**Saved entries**
- - - - - - -

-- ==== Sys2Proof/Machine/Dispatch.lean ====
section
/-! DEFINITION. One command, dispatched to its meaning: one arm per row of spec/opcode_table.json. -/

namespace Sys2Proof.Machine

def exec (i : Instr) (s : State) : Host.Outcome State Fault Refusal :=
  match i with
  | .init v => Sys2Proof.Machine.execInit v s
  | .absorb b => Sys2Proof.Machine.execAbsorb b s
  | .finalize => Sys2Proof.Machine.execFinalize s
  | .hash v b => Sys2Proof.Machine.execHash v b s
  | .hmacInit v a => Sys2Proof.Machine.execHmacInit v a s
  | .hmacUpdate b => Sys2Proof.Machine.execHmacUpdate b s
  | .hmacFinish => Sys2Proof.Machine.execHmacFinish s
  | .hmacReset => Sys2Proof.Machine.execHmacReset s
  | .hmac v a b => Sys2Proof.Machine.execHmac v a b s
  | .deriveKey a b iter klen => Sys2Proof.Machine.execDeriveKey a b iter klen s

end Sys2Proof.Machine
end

- - - - - - -

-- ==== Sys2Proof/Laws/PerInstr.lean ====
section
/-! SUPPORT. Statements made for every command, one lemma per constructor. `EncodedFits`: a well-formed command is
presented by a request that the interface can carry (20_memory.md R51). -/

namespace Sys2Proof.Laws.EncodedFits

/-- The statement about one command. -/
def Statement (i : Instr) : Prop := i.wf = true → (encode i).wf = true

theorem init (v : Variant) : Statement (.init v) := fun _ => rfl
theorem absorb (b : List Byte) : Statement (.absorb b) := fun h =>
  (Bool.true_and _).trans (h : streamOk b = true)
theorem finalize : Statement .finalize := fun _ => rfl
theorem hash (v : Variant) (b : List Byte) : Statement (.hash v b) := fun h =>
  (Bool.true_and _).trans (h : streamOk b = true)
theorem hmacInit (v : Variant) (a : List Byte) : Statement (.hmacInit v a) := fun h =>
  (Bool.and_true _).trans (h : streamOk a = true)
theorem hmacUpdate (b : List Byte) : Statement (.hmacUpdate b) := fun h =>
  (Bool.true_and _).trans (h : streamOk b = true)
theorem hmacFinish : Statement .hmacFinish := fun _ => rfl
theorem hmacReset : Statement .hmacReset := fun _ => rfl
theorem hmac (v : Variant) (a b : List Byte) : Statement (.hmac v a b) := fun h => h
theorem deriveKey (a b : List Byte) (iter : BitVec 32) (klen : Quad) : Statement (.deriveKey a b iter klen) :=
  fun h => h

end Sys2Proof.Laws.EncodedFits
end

- - - - - - -

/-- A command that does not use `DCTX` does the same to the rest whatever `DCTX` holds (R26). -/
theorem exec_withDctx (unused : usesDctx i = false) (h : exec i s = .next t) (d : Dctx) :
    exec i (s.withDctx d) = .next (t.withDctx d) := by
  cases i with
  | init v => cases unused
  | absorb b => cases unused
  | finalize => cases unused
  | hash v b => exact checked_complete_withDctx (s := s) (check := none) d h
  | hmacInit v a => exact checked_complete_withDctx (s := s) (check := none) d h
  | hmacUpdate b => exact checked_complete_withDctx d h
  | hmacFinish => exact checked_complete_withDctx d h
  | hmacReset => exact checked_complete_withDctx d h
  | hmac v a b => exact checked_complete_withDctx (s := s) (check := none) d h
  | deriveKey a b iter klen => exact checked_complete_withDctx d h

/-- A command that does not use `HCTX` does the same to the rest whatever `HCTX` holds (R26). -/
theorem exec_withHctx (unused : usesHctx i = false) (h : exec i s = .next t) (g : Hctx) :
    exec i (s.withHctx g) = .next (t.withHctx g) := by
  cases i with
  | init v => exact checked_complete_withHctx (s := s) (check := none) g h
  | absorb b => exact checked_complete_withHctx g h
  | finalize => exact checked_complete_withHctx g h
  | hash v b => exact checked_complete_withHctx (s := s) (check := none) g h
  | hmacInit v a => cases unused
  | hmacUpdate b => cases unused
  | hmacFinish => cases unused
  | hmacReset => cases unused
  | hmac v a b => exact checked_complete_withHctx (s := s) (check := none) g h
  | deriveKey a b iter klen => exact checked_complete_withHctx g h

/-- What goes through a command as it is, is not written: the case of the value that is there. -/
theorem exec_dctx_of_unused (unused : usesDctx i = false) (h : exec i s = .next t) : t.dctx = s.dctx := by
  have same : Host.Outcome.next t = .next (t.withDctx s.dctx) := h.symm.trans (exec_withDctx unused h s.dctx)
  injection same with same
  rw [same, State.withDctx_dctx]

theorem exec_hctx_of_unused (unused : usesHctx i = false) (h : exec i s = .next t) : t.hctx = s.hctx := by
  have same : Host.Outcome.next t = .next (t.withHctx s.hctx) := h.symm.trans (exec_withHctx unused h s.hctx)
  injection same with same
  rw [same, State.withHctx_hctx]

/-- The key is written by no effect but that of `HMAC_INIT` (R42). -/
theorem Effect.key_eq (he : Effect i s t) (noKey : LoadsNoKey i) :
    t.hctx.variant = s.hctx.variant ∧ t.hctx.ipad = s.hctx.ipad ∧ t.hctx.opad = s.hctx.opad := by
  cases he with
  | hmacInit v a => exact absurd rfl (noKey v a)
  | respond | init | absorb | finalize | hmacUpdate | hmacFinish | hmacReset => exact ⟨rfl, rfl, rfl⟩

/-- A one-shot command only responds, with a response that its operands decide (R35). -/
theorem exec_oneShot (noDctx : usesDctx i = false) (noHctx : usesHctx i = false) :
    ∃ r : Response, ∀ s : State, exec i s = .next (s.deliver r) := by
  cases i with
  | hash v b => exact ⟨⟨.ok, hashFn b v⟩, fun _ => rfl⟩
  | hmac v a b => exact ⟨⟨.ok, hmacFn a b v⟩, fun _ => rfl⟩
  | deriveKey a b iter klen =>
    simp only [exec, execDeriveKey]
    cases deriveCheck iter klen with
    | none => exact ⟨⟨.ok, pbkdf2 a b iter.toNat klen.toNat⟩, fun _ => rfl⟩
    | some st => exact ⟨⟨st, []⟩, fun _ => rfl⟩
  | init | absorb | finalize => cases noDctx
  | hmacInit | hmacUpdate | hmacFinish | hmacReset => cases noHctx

- - - - - - -

Filter the entries and keep only the lines holding "rest".

/-- A command that does not use `DCTX` does the same to the rest whatever `DCTX` holds (R26). -/
/-- A command that does not use `HCTX` does the same to the rest whatever `HCTX` holds (R26). -/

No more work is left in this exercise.